Regulation of Supplements
Federal law does not require dietary supplements to be deemed safe or checked for quality by the Food and Drug Administration (FDA) (2).
The FDA instead monitors supplement companies’ advertisements and safety monitoring after the supplement enters the market. The FDA ensures that the claims of a dietary supplement are not branded as a cure, mitigation, treatment, or prevention of disease. Additionally, if any harmful side-effects occur, they are to be reported to the FDA (2).
However, companies can opt-in for third-party testing to ensure the quality of the product is what is intended on the label and contains no other harmful chemicals such as lead. Which can occur unknowingly by a company if ingredients are not purchased within the U.S. or are made with bad manufacturing processes.
Third-Party Testing
Third-party testing is not required by federal law before a supplement is sold.
Third-party testing is a voluntary commitment that a company chooses and pays to have their products undergo testing to ensure the ingredients of their products are of quality and are safe.
Third-party testing companies include
- NSF
- USP
- Informed choice
- Banned Substance control group
- Consumer Lab
Additionally, if you are an athlete, products that are NSF Certified for Sport or Informed Choice-Sport ensure that the products are free of the banned substances prohibited by sports organizations.
Third-party testing by these companies includes testing for one or more of the following (3,4):
- Low-risk manufacturing (i.e. cross-contamination preventions, raw material assessments)
- Contamination of the manufactured product
- Supplements contain the ingredients presented on the label
- All of the ingredients are presented on the label.
To obtain the third-party testing label on the supplement, each batch must be tested with additional regular blind testing. If a batch is not tested, then the third-party testing company label will not be presented on the individual label.
Ingredient Efficacy and Safety
Most supplements contain ingredients that are commonly found in foods, but this does not mean that there are additional concerns.
Over-Dosing
There is such thing as too much of a good thing. Your fat-soluble vitamins A, D, and E are stored within the fat cell, which can allow for excessive storage that results in a toxicity risk (5).
On the other hand, water-soluble vitamins are excreted when stores are full, but overdosing has the potential to result in digestive upset or liver damage (6).
This does not even include dietary supplement ingredients that have not been tested for such over-dosing effects.
If you choose to take a supplement, check what the recommended dosage is, if you are deficient, and if there is any toxicity risk related to the ingredients.
Side-Effects
Most minerals and vitamins won’t cause direct side effects. However, it is important to identify if there are any potential interactions with current medications. A common example of this is that Vit E can increase the risk of bleeding (7), so if an individual is on blood thinners this could thin the blood excessively causing harm.

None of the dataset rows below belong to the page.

/-! ### BAR2 tables of block EVT -/

def ROUTE_VECTOR (e d : Nat) : Fld := ⟨0x87000000 + 32 * e + 4 * d, 10, 0⟩
def ROUTE_EN (e d : Nat) : Fld := ⟨0x87000000 + 32 * e + 4 * d, 11, 11⟩
def ROUTE_ALERT (e : Nat) : Fld := ⟨0x87000010 + 32 * e, 0, 0⟩
def ROUTE_TWIN (e : Nat) : Fld := ⟨0x87000010 + 32 * e, 1, 1⟩
def ROUTE_NMI (e : Nat) : Fld := ⟨0x87000010 + 32 * e, 2, 2⟩
def ROUTE_DEFINED (e : Nat) : Fld := ⟨0x87000010 + 32 * e, 3, 3⟩
def ROUTE_COUNT (e : Nat) : Fld := ⟨0x87000014 + 32 * e, 31, 0⟩
def ROUTE_LAST_TREADS (e : Nat) : Fld := ⟨0x87000018 + 32 * e, 31, 0⟩
def ROUTE_LAST_SEC (e : Nat) : Fld := ⟨0x8700001C + 32 * e, 31, 0⟩
def LOG_TREADS (n : Nat) : Fld := ⟨0x87010000 + 32 * n, 31, 0⟩
def LOG_SEC (n : Nat) : Fld := ⟨0x87010004 + 32 * n, 31, 0⟩
def LOG_SEC_HI (n : Nat) : Fld := ⟨0x87010008 + 32 * n, 15, 0⟩
def LOG_BLOCK (n : Nat) : Fld := ⟨0x87010008 + 32 * n, 27, 16⟩
def LOG_CODE (n : Nat) : Fld := ⟨0x8701000C + 32 * n, 7, 0⟩
def LOG_SEV (n : Nat) : Fld := ⟨0x8701000C + 32 * n, 9, 8⟩
def LOG_TAKEOVER (n : Nat) : Fld := ⟨0x8701000C + 32 * n, 10, 10⟩
def LOG_FIRST (n : Nat) : Fld := ⟨0x8701000C + 32 * n, 11, 11⟩
def LOG_DETAIL (n : Nat) : Fld := ⟨0x8701000C + 32 * n, 31, 16⟩
def LOG_INST (n : Nat) : Fld := ⟨0x87010010 + 32 * n, 16, 0⟩
def LOG_SEQ (n : Nat) : Fld := ⟨0x87010018 + 32 * n, 31, 0⟩
def LOG_SEQ_HI (n : Nat) : Fld := ⟨0x8701001C + 32 * n, 31, 0⟩

/-- Table words of EVT, part 0: address, instances, write guard and fields. -/
def tblEVT_part0 : List WordDef := [
  ⟨0x87000000, [(1536, 32), (4, 4)], (.perDoor 1), [⟨10, 0, .rw, 0, 0, 2047⟩, ⟨11, 11, .rw, 0, 0, 1⟩, ⟨31, 12, .rw, 0, 0, 0⟩]⟩,
  ⟨0x87000010, [(1536, 32)], .routeOwner, [⟨0, 0, .rw, 0, 0, 1⟩, ⟨1, 1, .rw, 0, 0, 1⟩, ⟨2, 2, .ro, 0, 0, 1⟩, ⟨3, 3, .ro, 0, 0, 1⟩, ⟨31, 4, .rw, 0, 0, 0⟩]⟩,
  ⟨0x87000014, [(1536, 32)], .routeOwner, [⟨31, 0, .ro, 0, 0, 4294967295⟩]⟩,
  ⟨0x87000018, [(1536, 32)], .routeOwner, [⟨31, 0, .ro, 0, 0, 4294967295⟩]⟩,
  ⟨0x8700001C, [(1536, 32)], .routeOwner, [⟨31, 0, .ro, 0, 0, 4294967295⟩]⟩,
  ⟨0x87010000, [(256, 32)], .anyDoor, [⟨31, 0, .ro, 0, 0, 4294967295⟩]⟩,
  ⟨0x87010004, [(256, 32)], .anyDoor, [⟨31, 0, .ro, 0, 0, 4294967295⟩]⟩,
  ⟨0x87010008, [(256, 32)], .anyDoor, [⟨15, 0, .ro, 0, 0, 65535⟩, ⟨27, 16, .ro, 0, 0, 4095⟩]⟩,
  ⟨0x8701000C, [(256, 32)], .anyDoor, [⟨7, 0, .ro, 0, 0, 255⟩, ⟨9, 8, .ro, 0, 0, 3⟩, ⟨10, 10, .ro, 0, 0, 1⟩, ⟨11, 11, .ro, 0, 0, 1⟩, ⟨31, 16, .ro, 0, 0, 65535⟩]⟩,
  ⟨0x87010010, [(256, 32)], .anyDoor, [⟨16, 0, .ro, 0, 0, 131071⟩]⟩,
  ⟨0x87010018, [(256, 32)], .anyDoor, [⟨31, 0, .ro, 0, 0, 4294967295⟩]⟩,
  ⟨0x8701001C, [(256, 32)], .anyDoor, [⟨31, 0, .ro, 0, 0, 4294967295⟩]⟩]

/-- Every table word of block EVT beyond the common registers. -/
def tblEVT : List WordDef := tblEVT_part0

/-! ### BAR2 tables of block ETH -/

def MATCH_DST (i : Nat) : Fld := ⟨0x80000000 + 64 * i, 31, 0⟩
def MATCH_DST_HI (i : Nat) : Fld := ⟨0x80000004 + 64 * i, 31, 0⟩
def MATCH_DST_W2 (i : Nat) : Fld := ⟨0x80000008 + 64 * i, 31, 0⟩
def MATCH_DST_W3 (i : Nat) : Fld := ⟨0x8000000C + 64 * i, 31, 0⟩
def MATCH_SRC (i : Nat) : Fld := ⟨0x80000010 + 64 * i, 31, 0⟩
def MATCH_SRC_HI (i : Nat) : Fld := ⟨0x80000014 + 64 * i, 31, 0⟩
def MATCH_SRC_W2 (i : Nat) : Fld := ⟨0x80000018 + 64 * i, 31, 0⟩
def MATCH_SRC_W3 (i : Nat) : Fld := ⟨0x8000001C + 64 * i, 31, 0⟩
def MATCH_DPORT (i : Nat) : Fld := ⟨0x80000020 + 64 * i, 15, 0⟩
def MATCH_VID (i : Nat) : Fld := ⟨0x80000020 + 64 * i, 27, 16⟩
def MATCH_PORT (i : Nat) : Fld := ⟨0x80000024 + 64 * i, 1, 0⟩
def MATCH_VALID (i : Nat) : Fld := ⟨0x80000028 + 64 * i, 0, 0⟩
def MATCH_KIND (i : Nat) : Fld := ⟨0x80000028 + 64 * i, 3, 1⟩
def MATCH_PATH (i : Nat) : Fld := ⟨0x80000028 + 64 * i, 4, 4⟩
def MATCH_PT_CHK (i : Nat) : Fld := ⟨0x80000028 + 64 * i, 5, 5⟩
def MATCH_SSRC_CHK (i : Nat) : Fld := ⟨0x80000028 + 64 * i, 6, 6⟩
def MATCH_CIPHER (i : Nat) : Fld := ⟨0x80000028 + 64 * i, 7, 7⟩
def MATCH_SUB (i : Nat) : Fld := ⟨0x80000028 + 64 * i, 15, 8⟩
def MATCH_PT (i : Nat) : Fld := ⟨0x80000028 + 64 * i, 22, 16⟩
def MATCH_SSRC (i : Nat) : Fld := ⟨0x8000002C + 64 * i, 31, 0⟩
def MATCH_OBJECT (i : Nat) : Fld := ⟨0x80000030 + 64 * i, 15, 0⟩
def MATCH_CIX (i : Nat) : Fld := ⟨0x80000030 + 64 * i, 31, 16⟩
def MATCH_HITS (i : Nat) : Fld := ⟨0x80000038 + 64 * i, 31, 0⟩
def LEG_IN_FMT (leg : Nat) : Fld := ⟨0x80200000 + 64 * leg, 3, 0⟩
def LEG_IN_RATE (leg : Nat) : Fld := ⟨0x80200000 + 64 * leg, 5, 4⟩
def LEG_IN_PTIME (leg : Nat) : Fld := ⟨0x80200000 + 64 * leg, 9, 6⟩
def LEG_OUT_FMT (leg : Nat) : Fld := ⟨0x80200000 + 64 * leg, 13, 10⟩
def LEG_OUT_PTIME (leg : Nat) : Fld := ⟨0x80200000 + 64 * leg, 17, 14⟩
def LEG_OUT_CHANNELS (leg : Nat) : Fld := ⟨0x80200000 + 64 * leg, 20, 18⟩
def LEG_QUEUE_A (leg : Nat) : Fld := ⟨0x80200004 + 64 * leg, 14, 0⟩
def LEG_A_EN (leg : Nat) : Fld := ⟨0x80200004 + 64 * leg, 15, 15⟩
def LEG_QUEUE_B (leg : Nat) : Fld := ⟨0x80200004 + 64 * leg, 30, 16⟩
def LEG_B_EN (leg : Nat) : Fld := ⟨0x80200004 + 64 * leg, 31, 31⟩
def LEG_TS_OFS (leg : Nat) : Fld := ⟨0x80200008 + 64 * leg, 31, 0⟩
def LEG_LAST_SEQ (leg : Nat) : Fld := ⟨0x8020000C + 64 * leg, 15, 0⟩
def LEG_PATH_A (leg : Nat) : Fld := ⟨0x8020000C + 64 * leg, 16, 16⟩
def LEG_PATH_B (leg : Nat) : Fld := ⟨0x8020000C + 64 * leg, 17, 17⟩
def LEG_JB_MIN (leg : Nat) : Fld := ⟨0x80200010 + 64 * leg, 11, 0⟩
def LEG_JB_MAX (leg : Nat) : Fld := ⟨0x80200010 + 64 * leg, 23, 12⟩
def LEG_JB_ADAPT (leg : Nat) : Fld := ⟨0x80200010 + 64 * leg, 24, 24⟩
def LEG_JB_INIT (leg : Nat) : Fld := ⟨0x80200014 + 64 * leg, 11, 0⟩
def LEG_PLC_MODE (leg : Nat) : Fld := ⟨0x80200014 + 64 * leg, 13, 12⟩
def LEG_PLC_FADE (leg : Nat) : Fld := ⟨0x80200014 + 64 * leg, 31, 16⟩
def LEG_SRC_MODE (leg : Nat) : Fld := ⟨0x80200018 + 64 * leg, 0, 0⟩
def LEG_SRC_PPM_MAX (leg : Nat) : Fld := ⟨0x80200018 + 64 * leg, 15, 8⟩
def LEG_BITRATE (leg : Nat) : Fld := ⟨0x8020001C + 64 * leg, 12, 0⟩
def LEG_COMPLEXITY (leg : Nat) : Fld := ⟨0x8020001C + 64 * leg, 16, 13⟩
def LEG_FEC (leg : Nat) : Fld := ⟨0x8020001C + 64 * leg, 17, 17⟩
def LEG_DTX (leg : Nat) : Fld := ⟨0x8020001C + 64 * leg, 18, 18⟩
def LEG_CBR (leg : Nat) : Fld := ⟨0x8020001C + 64 * leg, 19, 19⟩
def LEG_BANDWIDTH (leg : Nat) : Fld := ⟨0x8020001C + 64 * leg, 22, 20⟩
def LEG_G722_MODE (leg : Nat) : Fld := ⟨0x8020001C + 64 * leg, 24, 23⟩
def LEG_EC_EN (leg : Nat) : Fld := ⟨0x80200020 + 64 * leg, 0, 0⟩
def LEG_EC_TAIL (leg : Nat) : Fld := ⟨0x80200020 + 64 * leg, 2, 1⟩
def LEG_NLP (leg : Nat) : Fld := ⟨0x80200020 + 64 * leg, 3, 3⟩
def LEG_EC_BULK (leg : Nat) : Fld := ⟨0x80200020 + 64 * leg, 15, 4⟩
def LEG_NS_EN (leg : Nat) : Fld := ⟨0x80200024 + 64 * leg, 0, 0⟩
def LEG_NS_DEPTH (leg : Nat) : Fld := ⟨0x80200024 + 64 * leg, 4, 1⟩
def LEG_AGC_EN (leg : Nat) : Fld := ⟨0x80200028 + 64 * leg, 0, 0⟩
def LEG_TARGET (leg : Nat) : Fld := ⟨0x80200028 + 64 * leg, 8, 1⟩
def LEG_MAX_GAIN (leg : Nat) : Fld := ⟨0x80200028 + 64 * leg, 15, 9⟩
def LEG_IN_TRIM (leg : Nat) : Fld := ⟨0x8020002C + 64 * leg, 19, 0⟩
def LEG_CORE (leg : Nat) : Fld := ⟨0x80200030 + 64 * leg, 8, 0⟩
def LEG_DEPTH (leg : Nat) : Fld := ⟨0x80200034 + 64 * leg, 11, 0⟩
def LEG_HELD (leg : Nat) : Fld := ⟨0x80200034 + 64 * leg, 12, 12⟩
def LEG_LATE (leg : Nat) : Fld := ⟨0x80200038 + 64 * leg, 31, 0⟩
def LEG_CONCEALED (leg : Nat) : Fld := ⟨0x8020003C + 64 * leg, 31, 0⟩

/-- Table words of ETH, part 0: address, instances, write guard and fields. -/
def tblETH_part0 : List WordDef := [
  ⟨0x80000000, [(32768, 64)], .matchEntry, [⟨31, 0, .rwe, 0, 0, 4294967295⟩]⟩,
  ⟨0x80000004, [(32768, 64)], .matchEntry, [⟨31, 0, .rwe, 0, 0, 4294967295⟩]⟩,
  ⟨0x80000008, [(32768, 64)], .matchEntry, [⟨31, 0, .rwe, 0, 0, 4294967295⟩]⟩,
  ⟨0x8000000C, [(32768, 64)], .matchEntry, [⟨31, 0, .rwe, 0, 0, 4294967295⟩]⟩,
  ⟨0x80000010, [(32768, 64)], .matchEntry, [⟨31, 0, .rwe, 0, 0, 4294967295⟩]⟩,
  ⟨0x80000014, [(32768, 64)], .matchEntry, [⟨31, 0, .rwe, 0, 0, 4294967295⟩]⟩,
  ⟨0x80000018, [(32768, 64)], .matchEntry, [⟨31, 0, .rwe, 0, 0, 4294967295⟩]⟩,
  ⟨0x8000001C, [(32768, 64)], .matchEntry, [⟨31, 0, .rwe, 0, 0, 4294967295⟩]⟩,
  ⟨0x80000020, [(32768, 64)], .matchEntry, [⟨15, 0, .rwe, 0, 0, 65535⟩, ⟨27, 16, .rwe, 0, 0, 4095⟩, ⟨31, 28, .rwe, 0, 0, 0⟩]⟩,
  ⟨0x80000024, [(32768, 64)], .matchEntry, [⟨1, 0, .rwe, 0, 0, 3⟩, ⟨7, 2, .rwe, 0, 0, 0⟩, ⟨31, 8, .rwe, 0, 0, 0⟩]⟩,
  ⟨0x80000028, [(32768, 64)], .matchEntry, [⟨0, 0, .rwe, 0, 0, 1⟩, ⟨3, 1, .rwe, 0, 0, 6⟩, ⟨4, 4, .rwe, 0, 0, 1⟩, ⟨5, 5, .rwe, 0, 0, 1⟩, ⟨6, 6, .rwe, 0, 0, 1⟩, ⟨7, 7, .rwe, 0, 0, 1⟩, ⟨15, 8, .rwe, 0, 0, 255⟩, ⟨22, 16, .rwe, 0, 0, 127⟩, ⟨23, 23, .rwe, 0, 0, 0⟩, ⟨31, 24, .rwe, 0, 0, 0⟩]⟩,
  ⟨0x8000002C, [(32768, 64)], .matchEntry, [⟨31, 0, .rwe, 0, 0, 4294967295⟩]⟩,
  ⟨0x80000030, [(32768, 64)], .matchEntry, [⟨15, 0, .rwe, 0, 0, 65535⟩, ⟨31, 16, .rwe, 0, 0, 65535⟩]⟩,
  ⟨0x80000034, [(32768, 64)], .matchEntry, [⟨31, 0, .rwe, 0, 0, 0⟩]⟩,
  ⟨0x80000038, [(32768, 64)], .matchEntry, [⟨31, 0, .ro, 0, 0, 4294967295⟩]⟩,
  ⟨0x80200000, [(10240, 64)], (.object 0 0), [⟨3, 0, .rwe, 0, 0, 6⟩, ⟨5, 4, .rwe, 0, 0, 1⟩, ⟨9, 6, .rwe, 0, 0, 6⟩, ⟨13, 10, .rwe, 0, 0, 7⟩, ⟨17, 14, .rwe, 0, 0, 6⟩, ⟨20, 18, .rwe, 0, 0, 7⟩, ⟨31, 21, .rwe, 0, 0, 0⟩]⟩,
  ⟨0x80200004, [(10240, 64)], (.object 0 0), [⟨14, 0, .rwe, 0, 0, 32767⟩, ⟨15, 15, .rwe, 0, 0, 1⟩, ⟨30, 16, .rwe, 0, 0, 32767⟩, ⟨31, 31, .rwe, 0, 0, 1⟩]⟩,
  ⟨0x80200008, [(10240, 64)], (.object 0 0), [⟨31, 0, .rwe, 0, 0, 4294967295⟩]⟩,
  ⟨0x8020000C, [(10240, 64)], (.object 0 0), [⟨15, 0, .ro, 0, 0, 65535⟩, ⟨16, 16, .ro, 0, 0, 1⟩, ⟨17, 17, .ro, 0, 0, 1⟩]⟩,
  ⟨0x80200010, [(10240, 64)], (.object 0 0), [⟨11, 0, .rwe, 0, 0, 4095⟩, ⟨23, 12, .rwe, 0, 0, 4095⟩, ⟨24, 24, .rwe, 0, 0, 1⟩, ⟨31, 25, .rwe, 0, 0, 0⟩]⟩,
  ⟨0x80200014, [(10240, 64)], (.object 0 0), [⟨11, 0, .rwe, 0, 0, 4095⟩, ⟨13, 12, .rwe, 0, 0, 2⟩, ⟨15, 14, .rwe, 0, 0, 0⟩, ⟨31, 16, .rwe, 0, 0, 65535⟩]⟩,
  ⟨0x80200018, [(10240, 64)], (.object 0 0), [⟨0, 0, .rwe, 0, 0, 1⟩, ⟨7, 1, .rwe, 0, 0, 0⟩, ⟨15, 8, .rwe, 0, 0, 255⟩, ⟨31, 16, .rwe, 0, 0, 0⟩]⟩,
  ⟨0x8020001C, [(10240, 64)], (.object 0 0), [⟨12, 0, .rwe, 0, 0, 5100⟩, ⟨16, 13, .rwe, 0, 0, 10⟩, ⟨17, 17, .rwe, 0, 0, 1⟩, ⟨18, 18, .rwe, 0, 0, 1⟩, ⟨19, 19, .rwe, 0, 0, 1⟩, ⟨22, 20, .rwe, 0, 0, 5⟩, ⟨24, 23, .rwe, 0, 0, 2⟩, ⟨31, 25, .rwe, 0, 0, 0⟩]⟩,
  ⟨0x80200020, [(10240, 64)], (.object 0 0), [⟨0, 0, .rwe, 0, 0, 1⟩, ⟨2, 1, .rwe, 0, 0, 2⟩, ⟨3, 3, .rwe, 0, 0, 1⟩, ⟨15, 4, .rwe, 0, 0, 4095⟩, ⟨31, 16, .rwe, 0, 0, 0⟩]⟩,
  ⟨0x80200024, [(10240, 64)], (.object 0 0), [⟨0, 0, .rwe, 0, 0, 1⟩, ⟨4, 1, .rwe, 0, 0, 15⟩, ⟨31, 5, .rwe, 0, 0, 0⟩]⟩,
  ⟨0x80200028, [(10240, 64)], (.object 0 0), [⟨0, 0, .rwe, 0, 0, 1⟩, ⟨8, 1, .rwe, 0, 0, 255⟩, ⟨15, 9, .rwe, 0, 0, 127⟩, ⟨31, 16, .rwe, 0, 0, 0⟩]⟩,
  ⟨0x8020002C, [(10240, 64)], (.object 0 0), [⟨19, 0, .rwe, 0, 0, 1048575⟩, ⟨31, 20, .rwe, 0, 0, 0⟩]⟩,
  ⟨0x80200030, [(10240, 64)], (.object 0 0), [⟨8, 0, .ro, 0, 0, 511⟩]⟩,
  ⟨0x80200034, [(10240, 64)], (.object 0 0), [⟨11, 0, .ro, 0, 0, 4095⟩, ⟨12, 12, .ro, 0, 0, 1⟩]⟩,
  ⟨0x80200038, [(10240, 64)], (.object 0 0), [⟨31, 0, .ro, 0, 0, 4294967295⟩]⟩,
  ⟨0x8020003C, [(10240, 64)], (.object 0 0), [⟨31, 0, .ro, 0, 0, 4294967295⟩]⟩]

/-- Every table word of block ETH beyond the common registers. -/
def tblETH : List WordDef := tblETH_part0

Additionally, other supplements such as caffeine can have negative side effects. Some supplements contain extremely high dosages of caffeine that can result in anxiety, elevated heart rate, or even heart palpitations (8).
Brain-boosting herbs and super-foods are increasing in popularity. Some herbs such as lion’s mane can cause headaches, dizziness, and other negative side effects (9).
Everyone responds to supplements differently. Be cautious of the potential side effects of the ingredients in a new dietary supplement.
Efficacy
Ensure that the efficacy of a dietary supplement is beneficial. If not, then the supplement could be a waste of money.
For example, creatine is recommended to be taken at 5g per day to see beneficial effects, so consuming a creatine supplement that only provides 1g may not be worth the money (10).
Additionally, a company cannot claim that a product cures, treats, or reduced the risk of a disease or condition UNLESS the claims are backed by research (2).
How To Choose A Supplement Brand?
Millions of consumers purchase supplements, it is a multi-billion-dollar industry. Most people are left unharmed. However, companies have been found to have harmful substances in their products, undeclared ingredients that could cause harm, and bogus supplements from unethical companies.
Before you purchase your next supplements, follow these steps to ensure you are staying safe, choosing high-quality products, and not wasting your money.
- Check the ingredients for safety and efficacy – utilize credible sources, research articles, and try to avoid biased information.
- Check the supplement company for third-party testing – check the label or website for the logos of third-party testing companies.
- Check the supplement company for any current lawsuits or notices by the FDA – this can be done by a quick google search.
- Check with a credible health professional to determine if the supplement would benefit you (i.e. a population in need or deficiency is present).
At the end of the day, when shopping for dietary supplements, do your due diligence to protect yourself from harmful substances.
If you want to stay up to date on the most recent research, check out Examine.com where experts provide detailed summaries on the most up-to-date literature.
References:
- Ward, Elizabeth. “Addressing nutritional gaps with multivitamin and mineral supplements.” Nutrition journal vol. 13 72. 15 Jul. 2014, doi:10.1186/1475-2891-13-72
- Food and Drug Administration Web site. https://www.fda.gov/consumers/consumer-updates/fda-101-dietary-supplements. Accessed Jan 2022.
- NSF Web site. “What is Third-Party Certification?”. https://www.nsf.org/knowledge-library/what-is-third-party-certification. Accessed Jan 2022.
- Informed Sports Supplement Certification Web site. “Informed-Sport Certification Process.” https://sport.wetestyoutrust.com/about/certification-process. Accessed Jan 2022.
- Capone K, Sentongo T. The ABCs of Nutrient Deficiencies and Toxicities. Pediatr Ann. 2019 Nov 1;48(11):e434-e440. doi: 10.3928/19382359-20191015-01. PMID: 31710362.
- Hamishehkar, Hadi et al. “Vitamins, Are They Safe?.” Advanced pharmaceutical bulletin vol. 6,4 (2016): 467-477. doi:10.15171/apb.2016.061
- Owen KN, Dewald O. Vitamin E Toxicity. 2021 Nov 14. In: StatPearls [Internet]. Treasure Island (FL): StatPearls Publishing; 2022 Jan–. PMID: 33232043.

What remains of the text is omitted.